"""
/-- An execution numbered above 2^HOT gives one sample for each lane of its run mask, in ascending lane order (R406). -/
def State.sample (s : State) (cl part : Nat) (r : RunRec) (n : Nat) : State :=
  let c := s.cluster cl
  match (c.samplerFind part r.start).bind fun i => (c.sampler.getD i none).map fun x => (i, x) with
  | some (i, x) =>
    if x.done then s
    else
      let new := (lanesIn r.lanes).map fun l => (l, r.inputs.map fun v => laneW v.2 l)
      let held := insertSamples n new x.samples
      (s.modCluster cl fun c => { c with sampler := lset c.sampler i (some { x with samples := held }) }).count cl 0x38
        (held.length - x.samples.length)
  | none => s

/-- A candidate-mode execution ends: outputs that the candidate left as they were are written too, so they carry the direct tag in the
lanes of the run mask (R409, R413). -/
def Ctx.tagOutputs (c : Ctx) (s : State) (r : RunRec) (u : SubstUse) : State :=
  let tag : Tag := { entry := u.entry, serial := u.serial, direct := true }
  let kept := u.outs.filter fun o => !((u.body.flatMap fun i => i.regs.dst).flatMap spanRegs).contains o
  s.modStrand c.strand fun st =>
    kept.foldl
      (fun a o =>
        let row := a.row o
        let tags := row.tags.filter (fun e => !r.lanes.getLsbD e.1) ++ (lanesIn r.lanes).map fun l => (l, tag)
        { a with regs := tset a.regs o { row with tags := tags } }) st

/-- The final words of registers of the strand, everything in flight of fixed latency included. -/
def Ctx.finalWords (c : Ctx) (r : Nat) : List Word := laneVec fun l => (c.st.view r l (l / 32) (c.is.r2 + 1000)).w

/-- Provenance of a candidate-mode execution in the lanes of its run mask (R417). -/
def Ctx.provenance (c : Ctx) (s : State) (r : RunRec) (u : SubstUse) : State :=
  let pad := fun (n : Nat) (v : List (List Word)) (l : Nat) => (List.range n).map fun i => ((v[i]?).map fun w => laneW w l).getD 0
  let outs := u.outs.map c.finalWords
  s.modStrand c.strand fun st =>
    let one := fun (l : Nat) =>
      ({ entry := u.entry, serial := u.serial, ins := pad 4 (r.inputs.map (·.2)) l, outs := pad 2 outs l } : Provenance)
    { st with prov := (lanesIn r.lanes).foldl (fun t l => tset t l (one l)) st.prov }

/-- The end of a checked execution (R412, R414, R415): the new state and the trap its terminator delivers. -/
def Ctx.checkedEnd (c : Ctx) (s : State) (r : RunRec) (u : SubstUse) : State × Option Trap :=
  let cl := c.cluster
  let part := s.strandPart c.strand
  let e := (s.cluster cl).subst.getD u.idx {}
  let live := e.id u.idx == u.entry && e.state != .free
  if r.instrs.map (·.instr) ≠ u.text ∨ u.endI ≠ some c.i then
    (if live then s.modSub cl u.idx fun e => { e with state := .withdrawn } else s,
     some { cause := .substTextFault, addr := r.start })
  else
    let got := textOuts u.body r.inputs r.lanes u.outs
    let clean := (u.outs.zip got).all fun o => (lanesIn r.lanes).all fun l => laneW (c.finalWords o.1) l == laneW o.2 l
    if !live then (s, none)
    else if clean then
      if e.state = .probation then
        let ctl := (s.part part).substCtl
        let cover := coverOr e.cover (coverBits (r.inputs.map (·.2)) r.lanes)
        let need := substField ctl 12
        let ok := decide (2 ^ (3 + substField ctl 4) ≤ e.clean + 1) && (coverWord cover u.ins.length &&& need) == need
        (s.modSub cl u.idx fun e =>
          { e with clean := e.clean + 1, cover := cover, state := if ok then .promoted else e.state
                   spot := if ok then 0 else e.spot }, none)
      else (s, none)
    else if e.state = .probation then (s.modSub cl u.idx fun e => { e with state := .rejected }, none)
    else if e.state = .promoted then
      (s.modSub cl u.idx fun e => { e with state := .withdrawn },
       some { cause := .substWithdrawn, addr := BitVec.ofNat 64 u.entry })
    else (s, none)

/-- What the terminator of a run does before it takes effect (R403, R406, R412, R415): the state to go on from, or a trap with
the state it leaves. After a trap of R414 or R415 the tests are not made again (R429). -/
def Ctx.substEnd (c : Ctx) (s : State) : State × Option Trap :=
  let el := match c.i.fields with
    | .t f => f.el == 1
    | _ => false
  match c.f.run with
  | none => (s, none)
  | some r =>
    let r := c.observeEnd r
    let part := s.strandPart c.strand
    let forget := fun (s : State) => s.modFib c.k fun f =>
      { f with run := f.run.map fun r => { r with use := none, bad := none, num := none, told := true } }
    let body := r.instrs.map (·.instr)
    if r.told then (s, none)
    else
      match r.use with
      | some u =>
        if u.cand then (c.tagOutputs (c.provenance s r u) r u, none)
        else
          let e := c.checkedEnd s r u
          (if e.2.isSome then forget e.1 else e.1, e.2)
      | none =>
        match r.bad with
        | some id => (forget s, some { cause := .substTableError, addr := BitVec.ofNat 64 id })
        | none =>
          if !el then (s.samplerDrop c.cluster part r.start, none)
          else if !runEligible body c.i then
            (s.samplerDrop c.cluster part r.start, some { cause := .substIneligible, addr := r.start })
          else
            let s := s.modSampler c.cluster part r.start fun x => some (x.learn body c.i)
            (match r.num with
              | some n => s.sample c.cluster part r n
              | none => s, none)

/-- The outcome of a terminator: the checks of every instruction, the tests of its run (R403, R412, R415), then its effect. A trap
that the terminator itself raises leaves the tests to its next execution, but for one that is its effect. -/
def endRunWith (i : Instr) (s : State) (body : Ctx → State → Res) : Host.Outcome State Fault Refusal :=
  issue i s fun c s =>
    match c.substEnd s with
    | (s', some t) => .trapIn s' t
    | (s', none) =>
      match body c s' with
      | .trap t => if t.next then .trapIn s' t else .trap t
      | r => r

end Sys2Proof.Machine
end

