-- ==== Sys2Proof/Machine/Ctl.lean ====
section
/-! DEFINITION. Control instructions, opcodes 0x00 to 0x0D, and the splitting, merging and ending of fibres (chapter 3). -/

namespace Sys2Proof.Machine

/-- NOP (R89). -/
def execNop (f : X64) (s : State) : Host.Outcome State Fault Refusal := issue (.nop f) s fun _ s => .next s

/-- RUNEND (R90). -/
def execRunend (f : T96) (s : State) : Host.Outcome State Fault Refusal :=
  endRunWith (.runend f) s fun c s => c.gotoNext s

/-- The target of a PC-relative transfer (R85). -/
def Ctx.target (c : Ctx) (f : T96) : Option DWord := pcTarget c.f.pc f.imm26.toInt

/-- BRA (R91). -/
def execBra (f : T96) (s : State) : Host.Outcome State Fault Refusal :=
  endRunWith (.bra f) s fun c s =>
    match c.target f with
    | none => .trap { cause := .pcWrap }
    | some t => c.goto s t

/-- cond(l) of R92 on the word of A. -/
def condHolds (k : Cond) (b : Nat) (w : Word) : Bool :=
  match k with
  | .nz => w != 0
  | .z => w == 0
  | .bset => w.getLsbD b
  | .bclr => !w.getLsbD b

/-- Lanes of act in which the condition of a branch holds. -/
def Ctx.condLanes (c : Ctx) (k : Cond) (f : T96) : Lanes :=
  c.act &&& lanesOf fun l => condHolds k f.b.toNat (c.rd f.a.toNat l)

/-- The BRANCH packet of a conditional branch (R435). -/
def Ctx.branchPacket (c : Ctx) (s : State) (taken : Lanes) : State :=
  s.packet c.k 2 (bytesOfNat 4 (pcOffset c.f.pc) ++ lanesBytes taken)

/-- CRC-64 (ECMA-182) of bytes (R447). -/
def crc64 (bs : List Byte) : DWord :=
  bs.foldl
    (fun (r : DWord) (b : Byte) =>
      (List.range 8).foldl (fun (r : DWord) _ => if r.getLsbD 63 then (r <<< 1) ^^^ 0x42F0E1EBA9EA3693#64 else r <<< 1)
        (r ^^^ (b.setWidth 64 <<< 56))) 0

/-- Add a branch to the path signature of a launch under measurement (R447). -/
def Ctx.mrBranch (c : Ctx) (s : State) (taken : Lanes) : State :=
  match s.skein? c.skein with
  | none => s
  | some sk =>
    if (s.part sk.part).mrLaunch == some sk.launch then
      let bs := bytesOfNat 4 sk.index ++ [BitVec.ofNat 8 (strandSid c.strand % 16)] ++ bytesOfNat 4 (pcOffset c.f.pc) ++
        lanesBytes taken
      s.modPart sk.part fun p => { p with mrSig := p.mrSig + crc64 bs }
    else s

/-- What a conditional branch records before it transfers (R435, R447). -/
def Ctx.branchNote (c : Ctx) (s : State) (taken : Lanes) : State := c.mrBranch (c.branchPacket s taken) taken

/-- FIBRE_SPLIT (R79, R80): the set `d` is detached and goes on at `pcD`, the parent at `pcP`; both carry the token. -/
def Ctx.split (c : Ctx) (s : State) (f : T96) (d : Lanes) (pcD pcP : DWord) : Res :=
  let s := c.closeRun s
  match s.strand? c.strand, s.fib? c.k with
  | some st, some p =>
    let path := tfree st.paths 0 97
    let tok : BitVec 16 := if f.flg = 0 then p.tokens else p.tokens ||| BitVec.ofNat 16 (2 ^ f.flg.toNat)
    let child : Fibre :=
      { laneSet := d, pc := pcD, base := p.base, tokens := tok, pubs := p.pubs, stamp := p.stamp, bound := p.bound
        state := .running, wb0 := p.wb0, wb1 := p.wb1, fills := p.fills, level := p.level, last3 := p.last3, issued := true
        view := p.view, pend := p.pend, fences := p.fences }
    let s := s.modStrand c.strand fun st =>
      let st := (List.range 3).foldl (fun a e => a.poke (253 + e) (d &&& groupLanes e) fun _ => 1) st
      { st with paths := tset (tmod st.paths (fibPath c.k) fun q => { q with laneSet := q.laneSet &&& ~~~d, tokens := tok }) path child }
    let s := s.packet c.k 3 (BitVec.ofNat 8 path :: lanesBytes d)
    let kc := mkFib c.strand path
    let s := s.shareStores c.k kc
    let parent := ((s.endRun c.k pcP).toReady c.k)
    let s := (parent.endRun kc pcD).toReady kc
    .fin (s.modFib kc fun q => { q with stamp := if q.state == .ready then p.stamp else q.stamp })
  | _, _ => .fin s

/-- BRC (R79, R80, R92). -/
def execBrc (k : Cond) (f : T96) (s : State) : Host.Outcome State Fault Refusal :=
  endRunWith (.brc k f) s fun c s =>
    match c.target f with
    | none => .trap { cause := .pcWrap }
    | some t =>
      let tl := c.condLanes k f
      let fl := c.mask &&& ~~~tl
      let s' := c.branchNote s tl
      if tl == 0 then c.gotoNext s'
      else if fl == 0 then c.goto s' t
      else if c.fallsOff then .trap { cause := .pcWrap }
      else if laneCount tl ≤ laneCount fl then c.split s' f tl t c.nextPc
      else c.split s' f fl c.nextPc t

/-- A branch of the whole fibre (R92). -/
def wholeBranch (i : Instr) (f : T96) (taken : Ctx → Bool) (s : State) : Host.Outcome State Fault Refusal :=
  endRunWith i s fun c s =>
    match c.target f with
    | none => .trap { cause := .pcWrap }
    | some t =>
      let s' := c.branchNote s (if taken c then c.f.laneSet else 0)
      if taken c then c.goto s' t else c.gotoNext s'

/-- BRU (R92). -/
def execBru (k : Cond) (f : T96) (s : State) : Host.Outcome State Fault Refusal :=
  wholeBranch (.bru k f) f (fun c => condHolds k f.b.toNat (c.rdLow f.a.toNat)) s

/-- BRANY (R92). -/
def execBrany (k : Cond) (f : T96) (s : State) : Host.Outcome State Fault Refusal :=
  wholeBranch (.brany k f) f (fun c => c.condLanes k f != 0) s

/-- BRALL (R92). -/
def execBrall (k : Cond) (f : T96) (s : State) : Host.Outcome State Fault Refusal :=
  wholeBranch (.brall k f) f (fun c => c.act != 0 && c.condLanes k f == c.act) s

/-- Transfer to a checked code reference (R84, R437 reason 1). -/
def Ctx.gotoRef (c : Ctx) (s : State) (ref : DWord) : Res :=
  .fin ((((c.closeRun s).endRun c.k ref).setRef c.k ref).packet c.k 5
    (BitVec.ofNat 8 1 :: bytesOfNat 8 ref.toNat ++ lanesBytes c.mask) |>.toReady c.k)

/-- The trap of R84 for a reference, if a check fails. -/
def Ctx.refTrap (c : Ctx) (s : State) (ref : DWord) : Option Trap :=
  (s.refCheck c.cluster (s.strandPart c.strand) ref).map fun e => { cause := e, addr := ref }

/-- A jump through a pair (R93). -/
def jumpPair (i : Instr) (f : T96) (s : State) : Host.Outcome State Fault Refusal :=
  endRunWith i s fun c s =>
    let ref := c.rdPairLow f.a.toNat
    match c.refTrap s ref with
    | some t => .trap t
    | none => c.gotoRef s ref

/-- JMPI (R93). -/
def execJmpi (f : T96) (s : State) : Host.Outcome State Fault Refusal := jumpPair (.jmpi f) f s

/-- RET (R93). -/
def execRet (f : T96) (s : State) : Host.Outcome State Fault Refusal := jumpPair (.ret f) f s

/-- The link of CALL and CALLI (R93). -/
def Ctx.link (c : Ctx) : DWord := BitVec.ofNat 64 (pcHandle c.f.pc * 2 ^ 40 + (pcOffset c.f.pc + c.len) % 2 ^ 40)

/-- CALL (R93). A link that would leave the 40 bits of an offset is the fall-through case of R85. -/
def execCall (f : T96) (s : State) : Host.Outcome State Fault Refusal :=
  endRunWith (.call f) s fun c s =>
    match c.target f with
    | none => .trap { cause := .pcWrap }
    | some t => if c.fallsOff then .trap { cause := .pcWrap } else c.goto (c.putPair s f.a (fun _ => c.link) 2) t

/-- CALLI (R93). -/
def execCalli (f : T96) (s : State) : Host.Outcome State Fault Refusal :=
  endRunWith (.calli f) s fun c s =>
    let ref := c.rdPairLow f.b.toNat
    match c.refTrap s ref with
    | some t => .trap t
    | none => if c.fallsOff then .trap { cause := .pcWrap } else c.gotoRef (c.putPair s f.a (fun _ => c.link) 2) ref

/-! ### Merging and ending (R81, R82) -/

/-- A fibre that ended, by ENDK or by a merge, has no deferred trap to come from the SFU or the function unit, and its pending SFU
writes are discarded in its lanes (R159, R384); a withheld one stays withheld in every lane (R160, log entry 68). -/
def State.forsake (s : State) (k : Nat) : State :=
  let seqs := ((s.spindle (fibCluster k) (s.spindleOf k)).sfu.filter (·.fib == k)).flatMap (·.seqs)
  let lanes := ((s.fib? k).map (·.laneSet)).getD 0
  let s := s.modStrand (fibStrand k) fun st =>
    { st with flights := st.flights.map fun x => if seqs.contains x.seq then { x with lanes := x.lanes &&& ~~~lanes } else x }
  let s := s.modSpindle (fibCluster k) (s.spindleOf k) fun x =>
    { x with sfu := (x.sfu.filter fun e => e.fib != k || !e.held).map fun e => if e.fib == k then { e with live := false } else e }
  s.modCluster (fibCluster k) fun c =>
    { c with fnq := (c.fnq.filter fun o => o.fib != k || o.held.isNone).map fun o => if o.fib == k then { o with live := false } else o }

/-- The members of a merge group joined in the one with the lowest path index; `ms` is in ascending path index (R81, R302). -/
def State.mergeGroup (s : State) (strand k : Nat) (ms : List (Nat × Fibre)) : State :=
  match ms with
  | [] => s
  | (p0, f0) :: rest =>
    let holders := ms.filter fun m => m.2.task.isSome
    match holders with
    | _ :: _ :: _ =>
      -- R302: members that hold tasks, but for the lowest of them, take TASK_QUEUE_INVALID at their RCVG.
      holders.tail.foldl
        (fun a m =>
          let q := (m.2.task.map (·.queue)).getD 0
          let key := mkFib strand m.1
          let a := a.modFib key fun f => { f with after := none, pubs := [] }
          a.takeTrap key { cause := .taskQueueInvalid, addr := BitVec.ofNat 64 q } m.2.laneSet 0) s
    | _ =>
      let key := mkFib strand p0
      let s := rest.foldl
        (fun a m =>
          let a := a.packet key 4 [BitVec.ofNat 8 m.1]
          let a := ((a.shareStores (mkFib strand m.1) key).disownStores (mkFib strand m.1)).forsake (mkFib strand m.1)
          a.modStrand strand fun st =>
            let st := st.discard m.2.laneSet (fun r => !m.2.pubs.contains r) a.cycle
            { st with paths := terase st.paths m.1 }) s
      let s := s.modFib key fun f =>
        { f with
          laneSet := ms.foldl (fun a m => a ||| m.2.laneSet) 0
          tokens := ms.foldl (fun a m => a ||| m.2.tokens) 0 &&& ~~~BitVec.ofNat 16 (2 ^ k)
          pubs := (ms.flatMap (·.2.pubs)).eraseDups
          bound := ms.foldl (fun a m => triMax a m.2.bound) f0.bound
          view := ms.foldl (fun a m => a.join m.2.view) f.view
          pend := (ms.flatMap (·.2.pend)).eraseDups
          fences := (ms.flatMap (·.2.fences)).eraseDups
          task := (holders.head?.bind (·.2.task)) }
      s.waitDone key

/-- The merge test for token k of a strand (R81): every carrier has parked at an RCVG k. -/
def State.tryMerge (s : State) (strand k : Nat) : State :=
  match s.strand? strand with
  | none => s
  | some st =>
    let carriers := st.paths.filter fun p => p.2.tokens.getLsbD k
    if !carriers.isEmpty && carriers.all fun p => p.2.wait == .rcvg k then
      let pcs := (carriers.map (·.2.pc)).eraseDups
      pcs.foldl (fun a pc => a.mergeGroup strand k (carriers.filter fun p => p.2.pc == pc)) s
    else s

/-- The merge tests of every token of a set (R81: when a carrier ends). -/
def State.tryMerges (s : State) (strand : Nat) (tokens : BitVec 16) : State :=
  (List.range 15).foldl (fun a j => if tokens.getLsbD (j + 1) then a.tryMerge strand (j + 1) else a) s

/-- Whether every other carrier of a token has parked at an RCVG that names it. -/
def Ctx.othersAt (c : Ctx) (k : Nat) : Bool :=
  c.st.paths.all fun p => p.1 == fibPath c.k || !p.2.tokens.getLsbD k || p.2.wait == .rcvg k

/-- A carrier that the merge test has left at its RCVG parks there (R81). -/
def State.parkLeft (s : State) (k n : Nat) : State :=
  match s.fib? k with
  | some f => if f.state == .running && f.wait == .rcvg n then s.park k (.rcvg n) else s
  | none => s

/-- RCVG (R94): the last carrier to come does not park before the merge (Table 21.5). -/
def execRcvg (f : T96) (s : State) : Host.Outcome State Fault Refusal :=
  endRunWith (.rcvg f) s fun c s =>
    let k := f.flg.toNat
    if !c.f.tokens.getLsbD k then c.gotoNext s
    else if c.othersAt k && !c.fallsOff then
      .fin (((((c.closeRun s).modFib c.k fun f => { f with after := some c.nextPc, wait := .rcvg k }).unslot c.k).tryMerge c.strand k).parkLeft
        c.k k)
    else c.await s (.rcvg k)

/-- End a fibre (R82): its writes in flight are discarded, its path entry is free, and it carries no token. -/
def State.endFibre (s : State) (k : Nat) : State :=
  match s.fib? k with
  | none => s
  | some f =>
    let s := (((s.unslot k).packet k 6 []).disownStores k).forsake k
    let s := s.modStrand (fibStrand k) fun st =>
      { st.discard f.laneSet (fun _ => true) s.cycle with paths := terase st.paths (fibPath k) }
    (s.tryMerges (fibStrand k) f.tokens).tryEndStrand (fibStrand k)

/-- ENDK (R95, R302). -/
def execEndk (f : T96) (s : State) : Host.Outcome State Fault Refusal :=
  endRunWith (.endk f) s fun c s =>
    match c.f.task with
    | some t => .trap { cause := .taskQueueInvalid, addr := BitVec.ofNat 64 t.queue }
    | none => .fin (s.endFibre c.k)

/-- YIELD (R96). -/
def execYield (f : T96) (s : State) : Host.Outcome State Fault Refusal :=
  endRunWith (.yield f) s fun c s =>
    match c.await s (.yield (c.is.r2 + 3 * f.imm26.toNat)) with
    | .fin s => .fin (s.modFib c.k fun f => { f with last3 := true })
    | r => r

/-- YIELD_WAKE (R96). -/
def execYieldWake (k : Nat) (s : State) : Host.Outcome State Fault Refusal :=
  match s.fib? k with
  | some f =>
    match f.wait with
    | .yield t => .next (if f.state == .parked && decide (t ≤ s.cycle) then s.waitDone k else s)
    | _ => .next s
  | none => .next s

end Sys2Proof.Machine
end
"""
From the data above, reproduce word for word the lines running from the line with "pubs := (ms.flatMap" to the line with "fences := (ms.flatMap", ends included.

          pubs := (ms.flatMap (·.2.pubs)).eraseDups
          bound := ms.foldl (fun a m => triMax a m.2.bound) f0.bound
          view := ms.foldl (fun a m => a.join m.2.view) f.view
          pend := (ms.flatMap (·.2.pend)).eraseDups
          fences := (ms.flatMap (·.2.fences)).eraseDups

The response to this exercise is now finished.